**What you are asked to do:**
Here are the records. Write out exactly the lines between the one holding "def Launch.allChecked (l" and the one holding "instant (R114). -/", inclusive.

+--

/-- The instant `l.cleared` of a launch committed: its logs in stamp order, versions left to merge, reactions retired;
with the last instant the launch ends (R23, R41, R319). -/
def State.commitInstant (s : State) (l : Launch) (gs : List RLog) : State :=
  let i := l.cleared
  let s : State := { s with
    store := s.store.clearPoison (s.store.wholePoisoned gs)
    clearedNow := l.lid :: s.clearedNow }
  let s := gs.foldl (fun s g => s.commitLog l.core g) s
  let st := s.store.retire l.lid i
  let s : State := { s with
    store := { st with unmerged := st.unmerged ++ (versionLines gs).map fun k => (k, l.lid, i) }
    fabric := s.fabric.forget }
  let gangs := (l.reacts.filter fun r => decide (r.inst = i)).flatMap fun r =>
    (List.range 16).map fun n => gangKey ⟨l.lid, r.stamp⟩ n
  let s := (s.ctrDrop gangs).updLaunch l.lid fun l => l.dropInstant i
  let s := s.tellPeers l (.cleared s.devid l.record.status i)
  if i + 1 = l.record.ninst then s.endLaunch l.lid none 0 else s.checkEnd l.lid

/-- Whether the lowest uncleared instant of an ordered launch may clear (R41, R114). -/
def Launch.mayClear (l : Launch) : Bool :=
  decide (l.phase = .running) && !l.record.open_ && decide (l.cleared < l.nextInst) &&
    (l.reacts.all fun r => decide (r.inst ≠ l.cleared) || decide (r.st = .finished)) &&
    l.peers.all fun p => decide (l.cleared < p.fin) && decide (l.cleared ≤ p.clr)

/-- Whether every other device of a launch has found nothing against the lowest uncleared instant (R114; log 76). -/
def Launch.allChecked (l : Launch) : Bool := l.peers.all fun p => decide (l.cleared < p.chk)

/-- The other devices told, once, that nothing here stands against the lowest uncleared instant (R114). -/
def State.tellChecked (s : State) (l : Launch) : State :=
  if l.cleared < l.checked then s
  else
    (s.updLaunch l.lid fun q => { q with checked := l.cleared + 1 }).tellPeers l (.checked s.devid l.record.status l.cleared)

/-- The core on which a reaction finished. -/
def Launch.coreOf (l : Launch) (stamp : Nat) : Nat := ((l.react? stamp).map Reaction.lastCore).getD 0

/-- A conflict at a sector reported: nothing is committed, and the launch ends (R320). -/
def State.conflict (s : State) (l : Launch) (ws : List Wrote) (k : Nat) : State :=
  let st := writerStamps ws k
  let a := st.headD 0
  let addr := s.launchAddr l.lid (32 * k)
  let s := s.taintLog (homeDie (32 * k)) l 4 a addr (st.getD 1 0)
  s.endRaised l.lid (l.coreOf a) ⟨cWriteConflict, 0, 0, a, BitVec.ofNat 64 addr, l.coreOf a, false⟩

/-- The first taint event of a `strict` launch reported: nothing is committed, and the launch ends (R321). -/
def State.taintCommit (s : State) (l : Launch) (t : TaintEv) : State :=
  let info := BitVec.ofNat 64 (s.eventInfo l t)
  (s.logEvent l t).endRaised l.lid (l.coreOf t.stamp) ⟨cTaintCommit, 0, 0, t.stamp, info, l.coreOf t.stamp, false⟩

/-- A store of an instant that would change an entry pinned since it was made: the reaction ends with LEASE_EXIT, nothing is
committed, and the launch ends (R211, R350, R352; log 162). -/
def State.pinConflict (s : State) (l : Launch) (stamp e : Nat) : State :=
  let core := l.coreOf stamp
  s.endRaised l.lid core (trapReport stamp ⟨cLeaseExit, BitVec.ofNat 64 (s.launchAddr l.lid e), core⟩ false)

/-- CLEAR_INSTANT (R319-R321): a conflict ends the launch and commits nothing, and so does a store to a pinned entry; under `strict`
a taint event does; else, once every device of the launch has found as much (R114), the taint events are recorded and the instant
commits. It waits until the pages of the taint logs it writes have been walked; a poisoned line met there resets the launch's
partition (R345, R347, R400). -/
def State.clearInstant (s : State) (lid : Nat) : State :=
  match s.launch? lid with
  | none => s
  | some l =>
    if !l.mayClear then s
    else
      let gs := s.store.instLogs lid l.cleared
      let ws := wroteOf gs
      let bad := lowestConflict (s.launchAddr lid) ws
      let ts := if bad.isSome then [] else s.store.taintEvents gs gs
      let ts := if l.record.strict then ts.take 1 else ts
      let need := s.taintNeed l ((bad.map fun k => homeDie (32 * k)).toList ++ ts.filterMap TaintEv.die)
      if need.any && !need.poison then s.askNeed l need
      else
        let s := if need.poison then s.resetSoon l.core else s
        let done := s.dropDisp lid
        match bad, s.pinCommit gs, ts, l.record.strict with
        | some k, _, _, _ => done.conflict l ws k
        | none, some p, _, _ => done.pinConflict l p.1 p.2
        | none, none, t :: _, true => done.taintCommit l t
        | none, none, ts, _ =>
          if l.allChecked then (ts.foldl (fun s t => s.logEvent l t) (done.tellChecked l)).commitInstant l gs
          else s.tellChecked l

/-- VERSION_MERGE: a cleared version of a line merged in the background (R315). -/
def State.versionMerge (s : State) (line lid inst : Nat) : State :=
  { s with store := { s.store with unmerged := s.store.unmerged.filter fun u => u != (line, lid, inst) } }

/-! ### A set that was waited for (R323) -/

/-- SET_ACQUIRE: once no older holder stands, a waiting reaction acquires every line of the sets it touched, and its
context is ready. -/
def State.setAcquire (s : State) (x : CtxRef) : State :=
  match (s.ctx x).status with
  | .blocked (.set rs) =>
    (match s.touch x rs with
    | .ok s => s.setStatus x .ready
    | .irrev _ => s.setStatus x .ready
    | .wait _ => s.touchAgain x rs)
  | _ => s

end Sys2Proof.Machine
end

+--

**Result of the exercise:**
def Launch.allChecked (l : Launch) : Bool := l.peers.all fun p => decide (l.cleared < p.chk)

/-- The other devices told, once, that nothing here stands against the lowest uncleared instant (R114). -/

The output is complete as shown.